Why enlist cost of goods sold (COGS) in journal and importance

cost of goods sold
cost of goods sold

For every business or manufacturer, there are different expense types during a certain period. Some of the expenses are direct, and some of the costs are indirect. We will discuss indirect and direct expenses later. Still, it is important to understand that every expense type matters when identifying a business’s financial position and conducting audits.

A manufacturer or a company produces and prepares products to sell them. For manufacturing these products, the businesses have to purchase some items and materials for their production. For example, a company that sells chips and snacks has to buy potatoes from other suppliers. When this company lists their financial statements’ expenses, they will include the cost of goods sold in it.

In the below paragraphs, we will briefly discuss the importance of the cost of goods sold in the financial statements like the journal and what expenses include in COGS.

Top 4 reasons for mentioning COGS in a journal and its importance

Every single detail and expense is important for a business. It is a must to record every cost and income you generate in return for those expenses. One of the expenses that manufacturers come across is the cost of goods sold, which is important to record.

Below are Some of the reasons why you should keep a record of COGS.

1. Determines the expense

When you enlist the cost of goods sold in the journal, you can easily find a business or organization’s total expenses for a specific period. The amount you will spend in purchasing the material will be debit from your account.

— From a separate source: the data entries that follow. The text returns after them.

-- ==== Sys2Proof/Machine/Float.lean ====
section
/-! DEFINITION. The Float Array Codec (42_float.md): binary32 words moved bit for bit, and FLT.ENC, FLT.DEC. -/

namespace Sys2Proof.Machine

/-- R14: `bytes_le(w) = [w[7:0], w[15:8], w[23:16], w[31:24]]`. -/
def bytesLe (w : Word) : Bytes :=
  [w.extractLsb' 0 8, w.extractLsb' 8 8, w.extractLsb' 16 8, w.extractLsb' 24 8]

/-- R14: `word_le(s)`, "`s[0] OR s[1]<<8 OR s[2]<<16 OR s[3]<<24`", of the four bytes `[a, b, c, d]`. -/
def wordLe (a b c d : Byte) : Word :=
  a.setWidth 32 ||| b.setWidth 32 <<< 8 ||| c.setWidth 32 <<< 16 ||| d.setWidth 32 <<< 24

/-- R172: the bytes of a word in the order FLOAT_ORDER. -/
def bytesOf (order : FloatOrder) (w : Word) : Bytes :=
  match order with
  | .littleEndian => bytesLe w
  | .bigEndian => (bytesLe w).reverse

/-- R172: the word of four bytes in the order FLOAT_ORDER. -/
def wordOfBytes (order : FloatOrder) (a b c d : Byte) : Word :=
  match order with
  | .littleEndian => wordLe a b c d
  | .bigEndian => wordLe d c b a

/-- R173: the loop of FLT.ENC. -/
def serializeWords (order : FloatOrder) : List Word → Bytes
  | [] => []
  | w :: ws => bytesOf order w ++ serializeWords order ws

/-- R175: the loop of FLT.DEC, over whole groups of four bytes. -/
def deserializeWords (order : FloatOrder) : Bytes → List Word
  | a :: b :: c :: d :: s => wordOfBytes order a b c d :: deserializeWords order s
  | _ => []

/-- R173's pseudocode. -/
def fltEncBody (s : State) : Except Code (Responses × Bool) :=
  .ok ({ s.resp with out := serializeWords s.cfg.floatOrder s.req.inW }, false)

/-- FLT.ENC (R173). -/
def execFltEnc (s : State) : Host.Outcome State Fault Refusal := runCommand s.inWSize fltEncBody s

/-- R175's pseudocode. -/
def fltDecBody (s : State) : Except Code (Responses × Bool) :=
  if s.req.inp.length % 4 ≠ 0 then .error .invalidLength
  else .ok ({ s.resp with outW := deserializeWords s.cfg.floatOrder s.req.inp }, false)

/-- FLT.DEC (R175). -/
def execFltDec (s : State) : Host.Outcome State Fault Refusal := runCommand s.inSize fltDecBody s

end Sys2Proof.Machine
end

These debit and credit amounts are very important to record as they help conduct the audit and analyze the financial statements. You must have some prior knowledge to understand these financial statements, or you can outsource services of a top audit firm in Dubai to evaluate your financial statements and develop reports accordingly.

2. Net profit or revenue

COGS is very important to mention in the journal as it helps in calculating the net profit or income a business was able to make by the end of a year or month. If the costs of goods sold are higher, then the profit or income amount will be considerably less. If the cost of goods sold increases, then a business’s expenses are also growing at an equal pace.

3. Tax payments and returns

Tax payments and returns will indirectly depend on the cost of goods sold enlisted in the journal or the financial statement. You probably are thinking, how is this possible. It is possible because including the cost of goods sold in your financial statements will decrease the net profit or income, which means you have to pay less tax or claim for tax return. If you do not include it in the financial statements, you will have higher income rates and pay tax accordingly.

4. Product price determination

The amount you will spend on producing a single product will decide the total price of the product. Or the sale price of a product is dependent on the amount spent on manufacturing the product. The businesses assign the products’ sale price by analyzing the cost of goods sold and keeping profit margins in their minds.

What is inclusive of COGS?

COGS include both direct and indirect expenses. Direct expenses are the ones that one uses directly for the production of goods. These direct expenses become a part of COGS. Below is the list of direct costs.

1. Material cost

A single product is a combination of multiple materials.  Different types of material together form one single product. The amount you spend on purchasing these materials becomes a part of COGS. There will be a deviation in expense reports and the amount spent on its production without including these expenses. These deviations must be analyzed and removed either by a businesses’ internal audit team or by outsourcing top audit firms in Dubai services.

2. Labor cost

For the production of goods, you always require a labor force. Without the help of labor, timely completion and manufacturing of goods are impossible. Suppose the workers are involved directly in manufacturing the product. In that case, you have to add the expense in COGS, but the salaries or wages other than the product manufacturing is exclusive of COGS.

3. Machinery cost

The machinery you purchase for the production of the products and goods is part of the cost of goods sold. Machinery that you are buying for other purposes will Count as operation cost or operation expense, not as an expense for COGS.

Why calculate the cost of goods sold?

One of the main reasons for enlisting the cost of goods sold is that it helps tax payment and tax return claims. Your income for a year or month will automatically inflate if you have higher COGS, and in return, you will have to pay fewer tax amounts.